異世界魔法少女は王子様に恋をする。

●感想
謎の『創造神』により転移してしまった女の子が、異世界で王子様と恋をする恋愛小説と私は感じました。

スピード感のあるコミカルな口語調で書かれており、転移や魔法少女といった要素と合わせて、子供でも読みやすいお話になっていると言えます。

基本的な流れとしては、女の子が身分違いの恋をして、二人の環境の違いに懊悩するも、困難を乗り越えて結ばれる、という王道の展開となっており、コミカルで面白いだけでなく、恋愛小説としても楽しめる内容となっていると感じました。

恋愛の場面としては、
三話『声がインクのように掠れていませんように。そう願いながら声を振り絞った。』
など、少女漫画を見ているような微笑ましさがあり楽しかったです。

全体として、軽く読みやすい内容であり、異世界系というよりは、コミカルな少女漫画を読みたい時にぴったりなお話だと感じました。

●気になった点(自主企画のため記載)
下記はあくまで私個人の感想ですので、基本は聞き流す程度でお願いします。

・文章
異世界であるため、読者に想像してもらうためには、場所や世界に関する描写が必要になってくると私は感じました。
その前提に立つと、全体を通して、視覚的な情報が薄く感じました。
気になった箇所一部抜粋:
第一話
『今は薄暗うすぐらく、木の生い茂った場所にうずくまっている。』
→現実にあり得る光景であるため異世界に来た、という感覚が薄い点。
 その後の状況的に、庭園にかなり近い林か茂みと思われるので、ファンタジー世界のような場所や生き物、建造物の描写があればと感じました。
変更例:『なんでかな――目の前に、漫画で見るような、西洋風の大きなお城がある。まるでファンタジー小説の世界。ここは誰かの庭園なのかな。花壇には見たこともない虹色の花が咲き誇り、暖かな風に揺れている。
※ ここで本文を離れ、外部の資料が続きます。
-- ==== Sys2Proof/Machine/Classes.lean ====
section
/-! DEFINITION. Where an instruction executes, and which registers it names (spec/01 R26-R31, spec/02 R50): the scalar
thread, the vector queue and the pipes of the lane group. -/

namespace Sys2Proof.Machine

/-- The instructions that execute in the scalar thread, ahead of the vector commit pointer if need be (R29, R50). -/
def scalarClass : Instr → Bool
  | .add .. | .sub .. | .and .. | .or .. | .xor .. | .sll .. | .srl .. | .sra .. | .slt .. | .sltn .. | .min ..
  | .max .. | .minn .. | .maxn .. | .mul .. | .mulh .. | .mulhn .. | .div .. | .divn .. | .rem .. | .remn ..
  | .clz .. | .popc .. | .andn .. | .addi .. | .andi .. | .ori .. | .xori .. | .slti .. | .slli .. | .srli ..
  | .srai .. | .li .. | .liHi .. | .lds .. | .sts .. | .beq .. | .bne .. | .blt .. | .bge .. | .bltn ..
  | .bgen .. | .jal .. | .jalr .. | .fadds .. | .fsubs .. | .fmuls .. | .fdivs .. | .fmins .. | .fmaxs ..
  | .ffmas .. | .fsqrts .. | .fcvtsi .. | .fcvtis .. | .fclts .. | .fcles .. | .fceqs .. | .setvl .. | .setms ..
    => true
  | _ => false

/-- The memory instructions of the vector queue: their pipe executes them in queue order (R27, R324). NLFREE, which reads
what a STNL changes, stands among them. -/
def memoryPipe : Instr → Bool
  | .vld .. | .vldStrided .. | .vldIndexed .. | .vldFirstFault .. | .vldSc .. | .vldScIndexed .. | .vst ..
  | .vstStrided .. | .vstIndexed .. | .vstSc .. | .vstScIndexed .. | .vamoAdd .. | .vamoAnd .. | .vamoOr ..
  | .vamoXor .. | .vamoMin .. | .vamoMax .. | .vamoMinn .. | .vamoMaxn .. | .vamoFadd .. | .stnl .. | .rlq ..
  | .nlfree .. => true
  | _ => false

/-- The sequentially consistent accesses (R175). -/
def scAccess : Instr → Bool
  | .vldSc .. | .vldScIndexed .. | .vstSc .. | .vstScIndexed .. => true
  | _ => false

/-- The engine commands (R194). -/
def engineCommand : Instr → Bool
  | .acopyG2s .. | .acopyS2g .. | .acopyMcast .. | .acopyS2s .. | .agath .. | .mxm .. => true
  | _ => false

/-- The instructions of the arithmetic, permute and bead pipes (R27). -/
def lanePipe : Instr → Bool
  | .vadd .. | .vsub .. | .vmul .. | .vdiv .. | .vmin .. | .vmax .. | .vand .. | .vor .. | .vxor .. | .vsll ..
  | .vsrl .. | .vsra .. | .vfma .. | .vfnma .. | .vmov .. | .vcvt .. | .vabs .. | .vneg .. | .vsqrt ..
  | .vrsq .. | .vrcp .. | .vexp2 .. | .vlog2 .. | .vsel .. | .vgathr .. | .vcomp .. | .vexpd .. | .vscan ..
  | .vadds .. | .vsubs .. | .vrsubs .. | .vmuls .. | .vfmas .. | .vmins .. | .vmaxs .. | .vands .. | .vors ..
  | .vxors .. | .vslls .. | .vsrls .. | .vsras .. | .vsplat .. | .vslup .. | .vsldn .. | .vaddc .. | .vcmpEq ..
  | .vcmpNe .. | .vcmpLt .. | .vcmpLe .. | .vcmpGt .. | .vcmpGe .. | .vcmpUn .. | .vcmpsEq .. | .vcmpsNe ..
  | .vcmpsLt .. | .vcmpsLe .. | .vcmpsGt .. | .vcmpsGe .. | .vcmpsUn .. | .mand .. | .mor .. | .mxor ..
  | .mandn .. | .mnot .. | .mset .. | .mclr .. | .mpopc .. | .mffs .. | .msbf .. | .msif .. | .mmov ..
  | .vredSum .. | .vredMax .. | .vredMin .. | .vredAnd .. | .vredOr .. | .vext .. | .vins .. | .vtom ..
  | .vmtov .. | .viota .. | .vconfl .. | .vanch .. | .vanchz .. | .vranc .. | .agetc .. | .agete .. | .aput ..
  | .vdevs .. | .vbead .. => true
  | _ => false

/-- The instructions that the scalar thread pushes into the vector queue and leaves behind (R26, R50). -/
def pushed (i : Instr) : Bool :=
  memoryPipe i || engineCommand i || lanePipe i ||
    match i with
    | .vcfg .. | .vtag .. => true
    | _ => false

/-- The instructions of the scalar thread that write neither a scalar register nor VL nor MSPACE, and so make no entry of
the undo log (R29, R112). -/
def undoFree : Instr → Bool
  | .sts .. | .beq .. | .bne .. | .blt .. | .bge .. | .bltn .. | .bgen .. => true
  | _ => false

/-- The scalar registers of an operand of MXM, and the one that it advances (R215, R216). -/
def mxNamed : MxOperand → List Reg
  | .vec _ => []
  | .spad s0 s1 _ => [s0, s1]

def mxAdvanced : MxOperand → List Reg
  | .vec _ => []
  | .spad s0 _ _ => [s0]

/-- The scalar registers that an instruction of the scalar thread or of the vector queue reads or writes; JAL writes S31
(R97). -/
def scalarsOf : Instr → List Reg
  | .li a _ | .vcfg a _ | .vadds _ _ a _ | .vsubs _ _ a _ | .vrsubs _ _ a _ | .vmuls _ _ a _ | .vfmas _ _ a _
  | .vmins _ _ a _ | .vmaxs _ _ a _ | .vands _ _ a _ | .vors _ _ a _ | .vxors _ _ a _ | .vslls _ _ a _
  | .vsrls _ _ a _ | .vsras _ _ a _ | .vsplat _ a _ | .vslup _ _ a _ | .vsldn _ _ a _ | .vaddc _ _ a _
  | .vcmpsEq _ _ a _ | .vcmpsNe _ _ a _ | .vcmpsLt _ _ a _ | .vcmpsLe _ _ a _ | .vcmpsGt _ _ a _
  | .vcmpsGe _ _ a _ | .vcmpsUn _ _ a _ | .mpopc a _ | .mffs a _ | .vredSum a _ _ | .vredMax a _ _
  | .vredMin a _ _ | .vredAnd a _ _ | .vredOr a _ _ | .vld _ a _ _ | .vldIndexed _ a _ _ _
  | .vldFirstFault _ a _ _ | .vldSc _ a _ _ | .vldScIndexed _ a _ _ _ | .vst _ a _ _ | .vstIndexed _ a _ _ _
  | .vstSc _ a _ _ | .vstScIndexed _ a _ _ _ | .vamoAdd _ a _ _ _ | .vamoAnd _ a _ _ _ | .vamoOr _ a _ _ _
  | .vamoXor _ a _ _ _ | .vamoMin _ a _ _ _ | .vamoMax _ a _ _ _ | .vamoMinn _ a _ _ _ | .vamoMaxn _ a _ _ _
  | .vamoFadd _ a _ _ _ | .stnl a _ _ _ | .rlq a _ _ | .nlfree a _ => [a]
  | .clz a b | .popc a b | .addi a b _ | .andi a b _ | .ori a b _ | .xori a b _ | .slti a b _ | .slli a b _
  | .srli a b _ | .srai a b _ | .liHi a b _ | .lds a b _ _ _ | .sts a b _ _ _ | .beq a b _ | .bne a b _
  | .blt a b _ | .bge a b _ | .bltn a b _ | .bgen a b _ | .jalr a b _ | .fsqrts a b | .fcvtsi a b | .fcvtis a b
  | .vext a _ b | .vins a _ b | .agetc a _ b | .agete a _ b | .aput a _ b | .vldStrided _ a b _ _
  | .vstStrided _ a b _ _ => [a, b]
  | .add a b c | .sub a b c | .and a b c | .or a b c | .xor a b c | .sll a b c | .srl a b c | .sra a b c
  | .slt a b c | .sltn a b c | .min a b c | .max a b c | .minn a b c | .maxn a b c | .mul a b c | .mulh a b c
  | .mulhn a b c | .div a b c | .divn a b c | .rem a b c | .remn a b c | .andn a b c | .fadds a b c
  | .fsubs a b c | .fmuls a b c | .fdivs a b c | .fmins a b c | .fmaxs a b c | .ffmas a b c | .fclts a b c
  | .fcles a b c | .fceqs a b c | .setvl a b c _ | .acopyG2s a b c _ _ _ | .acopyS2g a b c _ _ _
  | .acopyMcast a b c _ _ _ _ | .acopyS2s a b c _ _ _ | .agath _ a b c _ _ => [a, b, c]
  | .jal _ => [31]
  | .mxm _ a b _ _ => mxNamed a ++ mxNamed b
  | _ => []

/-- The scalar registers that a queued instruction writes when it completes (R30, R216). -/
def resultRegs : Instr → List Reg
  | .vcfg rd _ | .mpopc rd _ | .mffs rd _ | .vredSum rd _ _ | .vredMax rd _ _ | .vredMin rd _ _
  | .vredAnd rd _ _ | .vredOr rd _ _ | .vext rd _ _ | .agetc rd _ _ | .agete rd _ _ | .stnl rd _ _ _
  | .nlfree rd _ => [rd]
  | .mxm _ a b _ _ => mxAdvanced a ++ mxAdvanced b
  | _ => []

/-- The vector registers that an instruction of the arithmetic, permute or bead pipe names. -/
def vecsOf : Instr → List VecNo
  | .vsplat a _ _ | .vcmpsEq _ a _ _ | .vcmpsNe _ a _ _ | .vcmpsLt _ a _ _ | .vcmpsLe _ a _ _
  | .vcmpsGt _ a _ _ | .vcmpsGe _ a _ _ | .vcmpsUn _ a _ _ | .vredSum _ a _ | .vredMax _ a _ | .vredMin _ a _
  | .vredAnd _ a _ | .vredOr _ a _ | .vext _ a _ | .vins _ a _ | .vtom a _ | .vmtov a _ | .viota a
  | .vconfl a _ | .vranc a _ => [a]
  | .vmov a b _ | .vcvt a b _ | .vabs a b _ | .vneg a b _ | .vsqrt a b _ | .vrsq a b _ | .vrcp a b _
  | .vexp2 a b _ | .vlog2 a b _ | .vcomp a b _ | .vexpd a b _ | .vscan a b _ | .vadds a b _ _ | .vsubs a b _ _
  | .vrsubs a b _ _ | .vmuls a b _ _ | .vfmas a b _ _ | .vmins a b _ _ | .vmaxs a b _ _ | .vands a b _ _
  | .vors a b _ _ | .vxors a b _ _ | .vslls a b _ _ | .vsrls a b _ _ | .vsras a b _ _ | .vslup a b _ _
  | .vsldn a b _ _ | .vaddc a b _ _ | .vcmpEq _ a b _ | .vcmpNe _ a b _ | .vcmpLt _ a b _ | .vcmpLe _ a b _
  | .vcmpGt _ a b _ | .vcmpGe _ a b _ | .vcmpUn _ a b _ | .vanch a b _ | .vanchz a b _ | .vdevs a b _
  | .vbead a b _ => [a, b]
  | .vadd a b c _ | .vsub a b c _ | .vmul a b c _ | .vdiv a b c _ | .vmin a b c _ | .vmax a b c _
  | .vand a b c _ | .vor a b c _ | .vxor a b c _ | .vsll a b c _ | .vsrl a b c _ | .vsra a b c _
  | .vfma a b c _ | .vfnma a b c _ | .vsel a b c _ | .vgathr a b c _ => [a, b, c]
  | _ => []

/-- Whether an instruction names an anchor register by its number (R159, R160). -/
def namesAnchor : Instr → Bool
  | .agetc .. | .agete .. | .aput .. => true
  | _ => false

/-- The vector register that a load writes. -/
def loadOf : Instr → Option VecNo
  | .vld vt _ _ _ | .vldStrided vt _ _ _ _ | .vldIndexed vt _ _ _ _ | .vldFirstFault vt _ _ _ | .vldSc vt _ _ _
  | .vldScIndexed vt _ _ _ _ => some vt
  | _ => none

/-- Whether an instruction is a first-fault load, which sets VL when it completes (R174). -/
def firstFaultLoad : Instr → Bool
  | .vldFirstFault .. => true
  | _ => false

end Sys2Proof.Machine
end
噴水のまわりで飛ぶインコのような鳥は、キキッ、と猿みたいな声を出す。
これが良いというわけではなく、異世界感を強調した例となります。

ほか、『お城のような建物が見えてもずんずん相手は歩いていく。その目の前のお城(仮)』や『お金持ちというかだったらしく、飾っている絵とか、壺とかが豪華になった』など、描写をかなり簡略化し、想像をしづらくしているように感じました。

表情や服など、コミカルさを出す箇所や少女漫画風の箇所では細かく描写されていると思います。そのため、あくまで世界、空間、建物などの広い範囲での視覚的な描写に関する点となります。

・構成について
前提として、目的は三つ出てきます。
 神様は異世界の危機を魔法少女でもって救いたい。
 王子様は自分の国を守りたい。
 私(主人公)はとっとと帰りたい

神様は実際には『魔法少女を普及すること』が目的です。
王子様は『有力貴族が王権を脅かしている』ことが悩みです。
主人公は『帰って新刊を読む』が目的かと思います。

この場合、七話で『私の使命? 勝手に使命にされたお仕事は、終わりを告げた。』とありますが、神様の目的は達成されていない点が気にかかりました。

また『王子の婚約者はアンナでほぼ決まっていた』とありますが、今回逮捕された有力貴族の娘か、その一派の娘と婚約させられそうになっていることが悩みであったはずなので、少し疑問が浮かびました。

主人公の目的はコミカルさの演出だと思いますが、帰りたいという気持ちが薄いため、王子様に対する気持ちの対比として弱く、最後の場面の盛り上がりが弱くなる印象を受けました。

全体として、恋愛小説としての展開と目的、魔法少女や異世界という要素があまりかみ合っていないように感じましたので、たとえば以下のエピソードがあればと思いました。
例:魔法少女としての活躍のエピソードを増やして神様の目的を達成に近づける
例:分かりやすい敵役の貴族を用意し、その不正を暴いて失権させることが目標と明示する、
例:主人公が家族や友達を思い出して心を痛める場面がある。

コミカルさと恋愛の要素を優先しているというのも理解できるため、現状が悪いというわけではありません。

・ケアレスミス一部抜粋
・第一話 突然の転移
『国王と成り代わろうと』
国王に

『ほんと、すまん。けどワシ、どうしても異世界に魔法少女が広めたくてのぅ』
少女を

・第三話 勉強の日々
『何くれと情報をもらったり』
何くれとなく

第六話 力技で解決?
『包魔れる。』
誤字

『後ろ手を縄でキツく縛られ』
後ろ手に

・第五話 逃してみせる
『心こもる話し方で』
心のこもった

※気になった点はあくまで、個人の感想です。

全体としてはコミカルで読みやすく、中学生の主人公として考えると納得のいく、楽しい恋愛小説だと思います。今後とも色んな作品を書いていかれることを期待いたします。